◆ TASK ITEM:
Would you reproduce exactly the lines below from the one holding "exec (.copy c)" through the one holding "exec (.set c) s = .next", inclusive, and no others?

◆ MATERIAL TO PROCESS:

-- ==== Sys2Proof/Certificates/Slice0/Obligations.lean ====
section
/-! DEFINITION. The statements for the provers. A completion statement's hypotheses are on the state and the operands alone:
`Runs c s` (the condition holds and the inputs can be obtained on a plain platform) and `OutputReady` (`SP` is even if the output is
pushed). Its conclusion gives the whole next state, so it is the instruction's frame on that path too. The frame statements
hold for every next state on every platform. Statements marked DESIGN CHOICE or DEDUCED in their docstrings rest on a
decision of the spec (`92_eei_decisions.md`) or on a log entry. -/

open Sys2Proof Sys2Proof.Machine

/-! ### Encoding -/

/-- Decoding the word of an instruction gives the instruction, for all 34 commands and all their configurations. -/
def Obligations.DecodeWordOfEncodeWord : Prop :=
  ∀ i : Instr, decodeWord (encodeWord i) = .ok i

/-- Decoding the bytes of a well-formed instruction, with its immediates and with any bytes after it, gives the
instruction, its immediates and the bytes after it. -/
def Obligations.DecodeOfEncodeWithImmediates : Prop :=
  ∀ (v : Variant) (f : FullInstr) (rest : List Byte), f.wellFormed v = true →
    decode (encode f ++ rest) = .ok (f, rest)

/-- Every word that decodes is the word of the instruction it decodes to: no bit is dropped. -/
def Obligations.EncodeWordOfDecodeWord : Prop :=
  ∀ (w : Word) (i : Instr), decodeWord w = .ok i → encodeWord i = w

/-- DESIGN CHOICE of the spec (D9): a word with bit 15 set, or else with command 1 or 35 to 63, is refused by its own
name, and a fetch of it stops the machine whatever its condition and whatever the flags. -/
def Obligations.ReservedWordsAreRefused : Prop :=
  ∀ w : Word,
    (decodeWord w = .error .reservedBit15 ↔ w.getLsbD 15 = true) ∧
    (decodeWord w = .error .reservedCommand ↔
      w.getLsbD 15 = false ∧ (w.toNat / 512 % 64 = 1 ∨ 35 ≤ w.toNat / 512 % 64)) ∧
    ∀ s : State, PlainPlatform s.cfg → WordEven s.ip → s.mem.readWord s.ip = w →
      (decodeWord w = .error .reservedBit15 → executeOne s = .fault .reservedBit15) ∧
      (decodeWord w = .error .reservedCommand → executeOne s = .fault .reservedCommand)

/-- Words written out from the field table decode to the instructions they stand for. -/
def Obligations.SampleWordsDecode : Prop :=
  decodeTableWord 16 0x21F8 = some (.add ⟨.always, .pop, .pop, .yes, .push⟩) ∧
  decodeTableWord 16 0x22B1 = some (.sub ⟨.zero, .peek, .imm, .yes, .discard⟩) ∧
  decodeTableWord 16 0x0668 = some (.set ⟨.always, .imm, .pop, .no, .discard⟩) ∧
  decodeTableWord 16 0x3F9E = some (.lsr ⟨.lequal, .pop, .zero, .yes, .push⟩) ∧
  decodeTableWord 16 0x1D05 = some (.spget ⟨.gequal, .zero, .zero, .no, .push⟩) ∧
  decodeTableWord 16 0x4078 = some (.setip ⟨.always, .pop, .pop, .no, .discard⟩) ∧
  decodeTableWord 16 0x420F = some (.addip ⟨.ovfl, .imm, .zero, .no, .discard⟩)

/-- R86: an instruction occupies `2 + 2·[in0 = 1] + 2·[in1 = 1]` bytes, and its length can be told from bits 4:3 and 6:5 of
its word alone: so many bytes the encoder gives and the decoder takes. -/
def Obligations.LengthFollowsInputFields : Prop :=
  (∀ f : FullInstr, f.immsMatch = true →
    (encode f).length = 2 + (if bits (encodeWord f.instr) 3 2 = 1 then 2 else 0)
      + (if bits (encodeWord f.instr) 5 2 = 1 then 2 else 0)) ∧
  ∀ (lo hi : Byte) (bs rest : List Byte) (f : FullInstr), decode (lo :: hi :: bs) = .ok (f, rest) →
    (lo :: hi :: bs).length = rest.length + 2 + (if bits (wordOfBytes lo hi) 3 2 = 1 then 2 else 0)
      + (if bits (wordOfBytes lo hi) 5 2 = 1 then 2 else 0)

/-! ### The step and the wrapper -/

/-- A step runs the decoded instruction. When the word at `IP`, after the boundary, decodes to `i`, the step is `exec i` at the
state after the boundary; and where nothing happens at the boundary, that is the state itself with this boundary's pins
consumed. `exec` itself moves `IP` past the word. -/
def Obligations.StepRunsDecodedInstruction : Prop :=
  (∀ (s b : State) (i : Instr), boundary s = .ok b → b.halted = false → access b.cfg b.ip .word .code = .ok () →
    decodeWord (b.mem.readWord b.ip) = .ok i → step s = exec i b) ∧
  ∀ (s : State) (i : Instr), s.boundaryQuiet → s.halted = false → access s.cfg s.ip .word .code = .ok () →
    decodeWord (s.mem.readWord s.ip) = .ok i → step s = exec i { s with ext := s.ext.tail }

/-- R82: the eight values of bits 2:0 of the instruction word as predicates on `Z`, `N` and `C` of `FR`. -/
def Obligations.ConditionsFollowTheTable : Prop :=
  ∀ w fr : Word,
    (bits w 0 3 = 0 → isExecuted (confOfWord w).cond fr = true) ∧
    (bits w 0 3 = 1 → (isExecuted (confOfWord w).cond fr = true ↔ fr.getLsbD 0 = true)) ∧
    (bits w 0 3 = 2 → (isExecuted (confOfWord w).cond fr = true ↔ fr.getLsbD 0 = false)) ∧
    (bits w 0 3 = 3 → (isExecuted (confOfWord w).cond fr = true ↔ fr.getLsbD 0 = false ∧ fr.getLsbD 1 = false)) ∧
    (bits w 0 3 = 4 → (isExecuted (confOfWord w).cond fr = true ↔ fr.getLsbD 1 = true)) ∧
    (bits w 0 3 = 5 → (isExecuted (confOfWord w).cond fr = true ↔ fr.getLsbD 0 = true ∨ fr.getLsbD 1 = false)) ∧
    (bits w 0 3 = 6 → (isExecuted (confOfWord w).cond fr = true ↔ fr.getLsbD 0 = true ∨ fr.getLsbD 1 = true)) ∧
    (bits w 0 3 = 7 → (isExecuted (confOfWord w).cond fr = true ↔ fr.getLsbD 2 = true))

/-- R115, with the spec's decision D18 and log entry 11 (DEDUCED) for the platform: an instruction whose condition is false only
advances `IP` past its immediates; on every platform, since its immediates are not read and it makes no access. -/
def Obligations.NotExecutedOnlyAdvancesIP : Prop :=
  ∀ (i : Instr) (s : State), isExecuted i.conf.cond s.fr = false →
    exec i s = .next { s with ip := nextIP i.conf s }

/-- R118: input 0 is obtained before input 1, from zero, the words behind the instruction word, or the stack; `IP` and `SP` move
as the two input fields say; and a Peek or Pop with an odd `SP` stops as a misaligned access. -/
def Obligations.InputsAreObtainedInOrder : Prop :=
  (∀ (c : Conf) (s : State), InputsReady c s →
    fetchInputs c { s with ip := s.ip + 2 } = .ok (input0Of c s, input1Of c s, afterInputs c s)) ∧
  ∀ s : State, s.sp.getLsbD 0 = true →
    fetchInput .peek s = .fault .misaligned ∧ fetchInput .pop s = .fault .misaligned

/-- R119: a push decrements `SP` by two, modulo 2^16, and stores the word there, low byte first; nothing else changes. An odd
`SP` stops. -/
def Obligations.PushStoresBelow : Prop :=
  (∀ (v : Word) (s : State), PlainPlatform s.cfg → WordEven s.sp → s.mem.wf = true →
    ∃ m : Memory, push v s = .ok { s with sp := s.sp - 2, mem := m } ∧
      m.readByte (s.sp - 2) = loByte v ∧ m.readByte (s.sp - 1) = hiByte v ∧ m.readWord (s.sp - 2) = v ∧
      ∀ x : Nat, x ∉ wordAddresses (s.sp - 2) → m.read x = s.mem.read x) ∧
  ∀ (v : Word) (s : State), s.sp.getLsbD 0 = true → push v s = .fault .misaligned

/-- R120, R121: the last stages of an executed instruction, whatever its command is: the output is dropped or pushed with the
`SP` that the command left; then, with flag modification, `Z` says whether the output is zero and `N` is its bit 15, every other
bit of `FR` and every other part of the state unchanged. Without it nothing changes. -/
def Obligations.OutputThenFlagStage : Prop :=
  (∀ (c : Conf) (cmd : Command) (s t : State), runStages c cmd s = .ok t →
    ∃ (a b out : Word) (s1 u v : State), fetchInputs c s = .ok (a, b, s1) ∧ cmd a b s1 = .ok (out, u) ∧
      (c.out = .discard → v = u) ∧ (c.out = .push → push out u = .ok v) ∧ t = modifyFlags c.flag out v) ∧
  ∀ (out : Word) (s : State),
    modifyFlags .no out s = s ∧
    ∃ fr : Word, modifyFlags .yes out s = { s with fr := fr } ∧
      (fr.getLsbD 0 = true ↔ out = 0) ∧ fr.getLsbD 1 = out.getLsbD 15 ∧
      ∀ n : Nat, 2 ≤ n → fr.getLsbD n = s.fr.getLsbD n

/-- R51: every 16-bit access, of code and of data, takes the byte at the even address as the less significant byte of the
word and the byte above it as the more significant one; and after a `STORE16` without push the two bytes at its address are the
low and the high byte of input 0, every other byte as before. -/
def Obligations.WordsAreLittleEndian : Prop :=
  (∀ (k : AccessKind) (a : Word) (s : State), PlainPlatform s.cfg → WordEven a →
    memRead16 k a s = .ok ((s.mem.readByte a).setWidth 16 ||| (s.mem.readByte (a + 1)).setWidth 16 <<< 8)) ∧
  (∀ (a v : Word) (s : State), PlainPlatform s.cfg → WordEven a → s.mem.wf = true →
    ∃ m : Memory, memWrite16 a v s = .ok { s with mem := m } ∧
      v = (m.readByte a).setWidth 16 ||| (m.readByte (a + 1)).setWidth 16 <<< 8 ∧
      ∀ x : Nat, x ∉ wordAddresses a → m.read x = s.mem.read x) ∧
  ∀ (c : Conf) (s : State), s.mem.wf = true → Runs c s → c.out = .discard → WordEven (input1Of c s) →
    ∃ t : State, exec (.store16 c) s = .next t ∧
      t.mem.readByte (input1Of c s) = loByte (input0Of c s) ∧
      t.mem.readByte (input1Of c s + 1) = hiByte (input0Of c s) ∧
      ∀ x : Nat, x ∉ wordAddresses (input1Of c s) → t.mem.read x = s.mem.read x

/-! ### Data movement -/

/-- R140: `COPY` outputs input 0. -/
def Obligations.CopyCompletes : Prop :=
  ∀ (c : Conf) (s : State), Runs c s → OutputReady c (spAfterInputs c s) →
    exec (.copy c) s = .next (completed c (input0Of c s) (afterInputs c s))

/-- R141: `GET` outputs the word at `BP + 2 * input0`; with an odd `BP` it stops. -/
def Obligations.GetCompletes : Prop :=
  ∀ (c : Conf) (s : State), Runs c s →
    (WordEven s.bp → OutputReady c (spAfterInputs c s) →
      exec (.get c) s = .next (completed c (s.mem.readWord (s.bp + 2 * input0Of c s)) (afterInputs c s))) ∧
    (s.bp.getLsbD 0 = true → exec (.get c) s = .fault .misaligned)

/-- R142: `SET` stores input 1 at `BP + 2 * input0`, then outputs it; with an odd `BP` it stops. -/
def Obligations.SetCompletes : Prop :=
  ∀ (c : Conf) (s : State), Runs c s →
    (WordEven s.bp → OutputReady c (spAfterInputs c s) →
      exec (.set c) s = .next (completed c (input1Of c s)
        { afterInputs c s with mem := s.mem.writeWord (s.bp + 2 * input0Of c s) (input1Of c s) })) ∧
    (s.bp.getLsbD 0 = true → exec (.set c) s = .fault .misaligned)

/-- DEDUCED by the spec (D5) for the byte stored: `STORE8` stores the low byte of input 0 at the address input 1, odd or even, and
outputs that byte. -/
def Obligations.Store8Completes : Prop :=
  ∀ (c : Conf) (s : State), Runs c s → OutputReady c (spAfterInputs c s) →
    exec (.store8 c) s = .next (completed c (input0Of c s &&& 0x00FF)
      { afterInputs c s with mem := s.mem.writeByte (input1Of c s) (loByte (input0Of c s)) })

/-- R144: `STORE16` stores input 0 at the even address input 1 and outputs it; an odd address stops. -/
def Obligations.Store16Completes : Prop :=
  ∀ (c : Conf) (s : State), Runs c s →
    (WordEven (input1Of c s) → OutputReady c (spAfterInputs c s) →
      exec (.store16 c) s = .next (completed c (input0Of c s)
        { afterInputs c s with mem := s.mem.writeWord (input1Of c s) (input0Of c s) })) ∧
    ((input1Of c s).getLsbD 0 = true → exec (.store16 c) s = .fault .misaligned)

/-- DESIGN CHOICE of the spec (D4): `LOAD8` outputs the byte at the address input 0, odd or even, zero-extended. -/
def Obligations.Load8Completes : Prop :=
  ∀ (c : Conf) (s : State), Runs c s → OutputReady c (spAfterInputs c s) →
    exec (.load8 c) s = .next (completed c ((s.mem.readByte (input0Of c s)).setWidth 16) (afterInputs c s))

/-- R146: `LOAD16` outputs the word at the even address input 0; an odd address stops. -/
def Obligations.Load16Completes : Prop :=
  ∀ (c : Conf) (s : State), Runs c s →
    (WordEven (input0Of c s) → OutputReady c (spAfterInputs c s) →
      exec (.load16 c) s = .next (completed c (s.mem.readWord (input0Of c s)) (afterInputs c s))) ∧
    ((input0Of c s).getLsbD 0 = true → exec (.load16 c) s = .fault .misaligned)

/-! ### System and registers -/

/-- DESIGN CHOICE of the spec (D27): `CPUID` with both inputs zero outputs zero, and with any other inputs it stops. -/
def Obligations.CpuidCompletes : Prop :=
  ∀ (c : Conf) (s : State), Runs c s →
    (input0Of c s = 0 ∧ input1Of c s = 0 → OutputReady c (spAfterInputs c s) →
      exec (.cpuid c) s = .next (completed c 0x0000 (afterInputs c s))) ∧
    (¬ (input0Of c s = 0 ∧ input1Of c s = 0) → exec (.cpuid c) s = .fault .cpuidNonzeroInput)

/-- DESIGN CHOICE of the spec (D12; log entry 5): `HALT` completes, with a free output whatever the draw, and leaves the
machine halted. -/
def Obligations.HaltCompletes : Prop :=
  ∀ (c : Conf) (s : State), Runs c s → OutputReady c (spAfterInputs c s) →
    exec (.halt c) s = .next (completed c (Config.freeWord s.draws)
      { afterInputs c s with halted := true, draws := s.draws + 1 })

/-- R152: `FRGET` outputs `FR` with the bits of input 1 cleared, and does not change `FR`. -/
def Obligations.FrgetCompletes : Prop :=
  ∀ (c : Conf) (s : State), Runs c s → OutputReady c (spAfterInputs c s) →
    exec (.frget c) s = .next (completed c (s.fr &&& ~~~ input1Of c s) (afterInputs c s))

/-- DESIGN CHOICE of the spec (D11) where a reserved bit would be set: `FRSET` takes the bits of input 0 where input 1 is 0 and
keeps the others, and outputs the old `FR`; a new value with a reserved bit stops. -/
def Obligations.FrsetCompletes : Prop :=
  ∀ (c : Conf) (s : State), Runs c s →
    (((input0Of c s &&& ~~~ input1Of c s) ||| (s.fr &&& input1Of c s)) &&& frReservedMask s.cfg.variant = 0 →
      OutputReady c (spAfterInputs c s) →
      exec (.frset c) s = .next (completed c s.fr
        { afterInputs c s with fr := (input0Of c s &&& ~~~ input1Of c s) ||| (s.fr &&& input1Of c s) })) ∧
    (((input0Of c s &&& ~~~ input1Of c s) ||| (s.fr &&& input1Of c s)) &&& frReservedMask s.cfg.variant ≠ 0 →
      exec (.frset c) s = .fault .frReserved)

/-- DESIGN CHOICE of the spec (D2) for what `SPGET` reads: `BPGET` outputs `BP`; `SPGET` outputs `SP` as it is after the inputs were
obtained and before the push. -/
def Obligations.BpgetAndSpgetComplete : Prop :=
  ∀ (c : Conf) (s : State), Runs c s → OutputReady c (spAfterInputs c s) →
    exec (.bpget c) s = .next (completed c s.bp (afterInputs c s)) ∧
    exec (.spget c) s = .next (completed c (spAfterInputs c s) (afterInputs c s))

◆ TASK RESPONSE:
    exec (.copy c) s = .next (completed c (input0Of c s) (afterInputs c s))

/-- R141: `GET` outputs the word at `BP + 2 * input0`; with an odd `BP` it stops. -/
def Obligations.GetCompletes : Prop :=
  ∀ (c : Conf) (s : State), Runs c s →
    (WordEven s.bp → OutputReady c (spAfterInputs c s) →
      exec (.get c) s = .next (completed c (s.mem.readWord (s.bp + 2 * input0Of c s)) (afterInputs c s))) ∧
    (s.bp.getLsbD 0 = true → exec (.get c) s = .fault .misaligned)

/-- R142: `SET` stores input 1 at `BP + 2 * input0`, then outputs it; with an odd `BP` it stops. -/
def Obligations.SetCompletes : Prop :=
  ∀ (c : Conf) (s : State), Runs c s →
    (WordEven s.bp → OutputReady c (spAfterInputs c s) →
      exec (.set c) s = .next (completed c (input1Of c s)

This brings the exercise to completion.